CNN design and training

Design

AngioNet was created by combining Deeplab v3+ and an Angiographic Processing convolutional neural network (APN). A diagram of the network architecture is given in Fig. 3. Each component of AngioNet, the APN and Deeplabv3+, was trained separately before fine-tuning the entire network.

Figure 3
figure 3

AngioNet Architecture Diagram. AngioNet is composed of an Angiographic Processing Network (APN) in tandem with Deeplabv3+. The APN is designed to improve local contrast and vessel boundary sharpness. The output of the APN, a single channel filtered image, is copied and concatenated to form a 3-channel image which is input into the backbone network.
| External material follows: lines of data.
/-- A vector's outputs with their corrections (R213, R214): none for a vector of zeros, for the columns that the DPA
computes, and where the active bank has no factors. -/
def State.correct (s : State) (t a : Nat) (p : Policy) (cols : List Nat) (y : List Elem) (m : List Int) (e : Int) :
    Cnt (List Elem) :=
  if s.correcting t a && !m.all (· = 0) then do
    let cs ← (s.arr t a).corrections ((s.arr t a).bank (s.active t a)).rank p m e
    (List.zip y cs).mapIdxM (fun j v =>
      if cols.contains j then pure v.1
      else do
        let z ← elemOf (fadd p v.1.val v.2.val)
        pure { z with absorbed := v.1.absorbed || v.2.absorbed, counted := z.counted || v.1.counted || v.2.counted })
  else pure y

/-- The correction of a vector takes r ÷ 8 beats of the OPE (R215, R245); eighths of a beat are kept until they make one. -/
def State.corrBeats (s : State) (t a : Nat) (m : List Int) : State :=
  if s.correcting t a && !m.all (· = 0) then
    let n := (s.tile t).corrRem + ((s.arr t a).bank (s.active t a)).rank
    let s := s.putTileRec t { s.tile t with corrRem := n % 8 }
    (s.bumpPair (F.OPE_CNT_CORR_LO_COUNT t) (F.OPE_CNT_CORR_HI_COUNT t) (n / 8)).tally t 0x07 (n / 8)
  else s

/-- The columns of an array that the DPA computes now (R251, R256). -/
def State.coveredCols (s : State) (t a : Nat) : List Nat :=
  if s.dfwd then List.range 512 else (s.arr t a).cover

/-! ### Commands -/

/-- No array works: VARR or VHV is outside its band (R504), a thermal trip holds every array (R521), or a rail has tripped
(R503). -/
def State.arrayHeld (s : State) : Bool :=
  s.power.droop / 8 % 4 != 0 || s.flag F.GOV_STAT_TRIP || s.power.short.isSome

/-- No MVM's window is integrated: the arrays are held, or the active bank awaits its re-verify (R194). -/
def State.windowHeld (s : State) (t a : Nat) : Bool := s.arrayHeld || (s.arr t a).reverify

/-- RESIDUAL_CORRECTION (R213, R254): the OPE takes the oldest vector at an array's edge that awaits it, once every covered
column is in place, and adds the correction; the outputs are then released. stalled says that the array's next integration
window was held for it (R216). -/
def execResidualCorrection (t a : Nat) (np stalled : Bool) (s : State) : Outcome :=
  act s fun s =>
    let s := if stalled then (s.bump (F.ARR_CNT_CORRSTALL_COUNT t a) 1).tally t 0x18 1 else s
    let x := s.arr t a
    let cols := s.coveredCols t a
    match x.edge.find? (fun v => !v.done) with
    | some v =>
      if v.full && (v.covered || cols.isEmpty) then
        let y : List Elem := v.y.map (fun w => { val := ofFP32 w })
        let out := ((s.correct t a (policyOf np) cols y v.m v.e).run 0).1.map (fun r => fp32Bits r.val)
        (s.corrBeats t a v.m).putArr t a
          { x with edge := updFirst (fun v => !v.done) (fun v => { v with y := out, done := true }) x.edge }
      else s
    | none => s
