/-- A tensor as a job command of the current item reads it: a fed tensor's base moves with the micro-batch (R479), a
digital copy's with the active bank (R185). -/
def State.fed (s : State) (c : TileCmd) (x : Tensor) : Tensor :=
  if c.job then
    match s.feedOf x.id with
    | some f =>
      let g := s.step * s.chart.micro + s.fld F.HUB_STEPSTAT_MB
      { x with base := x.base + g % f.slots * f.mbbytes }
    | none => s.inActive x
  else x

/-- Bytes of a row (R63, R64). -/
def Tensor.rowBytes (x : Tensor) : Nat := packedSize x.desc x.rowlen
/-- The end of a tensor's last row (R395). -/
def Tensor.endByte (x : Tensor) : Nat := x.base + (x.rows - 1) * x.pitch + x.rowBytes
/-- Capacity of a tensor's place (R395). -/
def Tensor.room (x : Tensor) : Nat := if x.place = 15 then tstoreBytes else stackBytes

/-- Element i of row r, on tile t's store where the tensor lies there (R395). -/
def State.elem (s : State) (t : Nat) (x : Tensor) (r i : Nat) : FVal :=
  decodeElem x.desc (fun j => s.placeByte x.place t (x.base + r * x.pitch + j)) i

/-- Elements [0, n) of a row, as an operand is first decoded (R105). -/
def State.readRow (s : State) (t : Nat) (p : Policy) (x : Tensor) (r n : Nat) : Cnt (List FVal) :=
  (List.range n).mapM (fun i => readOperand p x.desc (s.elem t x r i))

/-- Rows [r0, r0 + nr) of n elements. -/
def State.readRows (s : State) (t : Nat) (p : Policy) (x : Tensor) (r0 nr n : Nat) : Cnt (List (List FVal)) :=
  (List.range nr).mapM (fun r => s.readRow t p x (r0 + r) n)

/-- Bytes that a command moves, for the counters of R620: rows read once and written once (log 12). -/
def State.traffic (s : State) (t : Nat) (x : Tensor) (write : Bool) (rows : Nat) : State :=
  let n := rows * x.rowBytes
  s.tally t (if x.place = 15 then (if write then 0x41 else 0x40) else (if write then 0x43 else 0x42)) n

/-- The bytes of a tensor overlap a protected region of the device (R471). -/
def State.protectedTensor (s : State) (x : Tensor) : Bool :=
  x.place < 15 && s.chart.regions.any (fun r =>
    ((2 ≤ r.kind && r.kind ≤ 6) || r.kind == 9 || r.kind == 14) && r.stage == s.stage && r.stack == x.place
      && decide (r.base < x.endByte) && decide (x.base < r.base + r.length))

/-! ### The gradient buffer (R300) -/

/-- The gradient buffer of the step (R303). -/
def State.gradRegion (s : State) : Option Region := s.region (2 + s.fld F.HUB_STEPSTAT_GBUF) 0xFFFF

/-- A tensor of the gradient buffers as the running step writes it: with two buffers the steps use them alternately (R303).
DEDUCED: a template names a place in one of them, and the step's buffer gives the place that is written (log 72). -/
def State.inBuffer (s : State) (x : Tensor) : Tensor :=
  match s.chart.regions.find? (fun r => (r.kind == 2 || r.kind == 3) && r.stage == s.stage && r.stack == x.place
      && decide (r.base ≤ x.base) && decide (x.base < r.base + r.length)), s.gradRegion with
  | some r, some g => { x with place := g.stack, base := g.base + (x.base - r.base) }
  | _, _ => x

/-- The layout of a command's TC as it is written. -/
def State.target (s : State) (c : TileCmd) : Option Tensor :=
  (s.layout c.acc c.tc).map (fun x => if c.job then s.inBuffer x else x)

/-- The element of the gradient buffer that element i of row r of an FP32 tensor is, where it lies in the buffer. -/
def State.gradIndex (s : State) (x : Tensor) (r i : Nat) : Option Nat :=
  match s.gradRegion with
  | some g =>
    let o := x.base + r * x.pitch + 4 * i
    if x.place = g.stack && x.place < 15 && g.base ≤ o && o < g.base + g.length then some ((o - g.base) / 4) else none
  | none => none

/-- The element that an addition finds (R98): +0 for the first addition of a step into the gradient buffer (R300). -/
def State.oldElem (s : State) (t : Nat) (x : Tensor) (r i : Nat) : FVal :=
  match s.gradIndex x r i with
  | some g => if lookup (fun _ => false) s.job.touched g then s.elem t x r i else FVal.zero
  | none => s.elem t x r i

/-- An addition has reached the elements of a row. -/
def State.touchRow (s : State) (x : Tensor) (r : Nat) : State :=
  forEach (List.range x.rowlen) s (fun s i =>
    match s.gradIndex x r i with
    | some g => { s with job := { s.job with touched := store (fun _ => false) s.job.touched g true } }
    | none => s)

/-- Ranges of parameter indices that a stage holds: array placements and PARAM tensors (R389, R395, R400). -/
def Charter.stageRanges (c : Charter) (stage : Nat) : List (Nat × Nat) :=
  (c.arrays.filter (fun p => p.stage == stage)).map (fun p => (p.pbase, p.pbase + p.rows * p.cols))
    ++ (c.tensors.filter (fun x => x.stage == stage && x.param)).map (fun x => (x.pbase, x.pbase + x.rows * x.rowlen))

/-- A parameter's place in the gradient buffer: the stage's parameters in ascending index (log 14). -/
def State.gradPlace (s : State) (param : Nat) : Nat :=
  ((s.chart.stageRanges s.stage).map (fun r => min param r.2 - min param r.1)).sum

/-- An FP32 operand of an addition as it enters the sum (R105): an infinity is replaced and counted, and a NaN contributes
zero under SATURATE; the Bool says that it was absorbed. -/
def addend (p : Policy) (v : FVal) : Cnt (FVal × Bool) := do
  let v ← readOperand p 0 v
  if p = .saturate && v = .nan then pure (FVal.zero, true) else pure (v, false)

/-- What a result of an addition adds to the flag (R106). -/
def sumSpecial (v : FVal) : Special :=
  match v with
  | .nan => .nanOut
  | .inf _ => .infOut
  | _ => .none

/-- v added into the gradient-buffer element of a parameter (R98, R300): the state, what was absorbed and flagged, and the
saturations counted (R105 to R107). -/
def State.gradAddParam (s : State) (p : Policy) (param : Nat) (v : FVal) : Bool × Special × Nat × State :=
  match s.gradRegion with
  | some g =>
    let i := s.gradPlace param
    let old := if lookup (fun _ => false) s.job.touched i then ofFP32 (BitVec.ofNat 32 (leNat (s.memBytes (g.addr + 4 * i) 4)))
      else FVal.zero
    let ((z, lost), n) := ((do
      let a ← addend p old
      let b ← addend p v
      pure (← fadd p a.1 b.1, a.2 || b.2) : Cnt (FVal × Bool))).run 0
    let s := s.putMem (g.addr + 4 * i) (leBytes 4 (fp32Bits z).toNat)
    (lost, sumSpecial z, n, { s with job := { s.job with touched := store (fun _ => false) s.job.touched i true } })
  | none => (false, .none, 0, s)

/-- Elements of a bucket (R360). -/
def Charter.bucketElems (c : Charter) : Nat := c.bucket * 2 ^ 18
The purpose of the APN was to address some of the challenges specific to angiographic segmentation, namely poor contrast and the lack of clear vessel boundaries. The intuition behind the APN was that the best possible pre-processing filter and its parameters are unknown; we hypothesized that learning the best possible filter would lead to higher accuracy than manually sampling several filters. The APN was initially trained to mimic a combination of standard image processing filters instead of initializing with random weights, since it would later be fine-tuned with a pre-trained backbone network. A combination of unsharp mask filters was chosen as these can improve boundary sharpness and local contrast at the edges of the coronary vessels, making the segmentation task easier. Starting with an initialization of unsharp masking, the fine-tuning process was used to learn a new filter that was best suited for angiographic segmentation. The single-channel filtered image from the APN was then copied and concatenated to form a 3-channel image, as this was the expected input of Deeplabv3+, a network typically used to segment RGB camera images (see Concatenation and Output in the APN Architecture, Fig. 3).

Training

The Deeplabv3+ CNN architecture was cloned from the official Tensorflow Deeplab GitHub repository, maintained by Liang-Chieh Chen and co-authors39. The network was initialized with pre-trained weights from their repository, as recommended by the authors for training on a new dataset. The input to this network were normalized angiographic coronary images, and the output was a binary segmentation. Training was conducted using four NVIDIA Tesla K80 GPUs on the American Heart Association Precision Medicine Platform (https://precision.heart.org/), hosted by Amazon Web Services. Hyperparameters such as batch size, learning rate, learning rate optimizer, and regularization were tuned. We observed that training with larger batch size led to better generalization to new data. A batch size of 16 was used as this was the largest batch size we could fit into memory using four GPUs. The Adam optimizer was chosen to adaptively adjust the learning rate, and L2 regularization was used to reduce the chance of over-fitting. The vessel pixels account for 15–19% of the total pixels in any given angiography image. Due to this class imbalance, it was important to encourage classification of vessel pixels over background using weighted cross-entropy loss46.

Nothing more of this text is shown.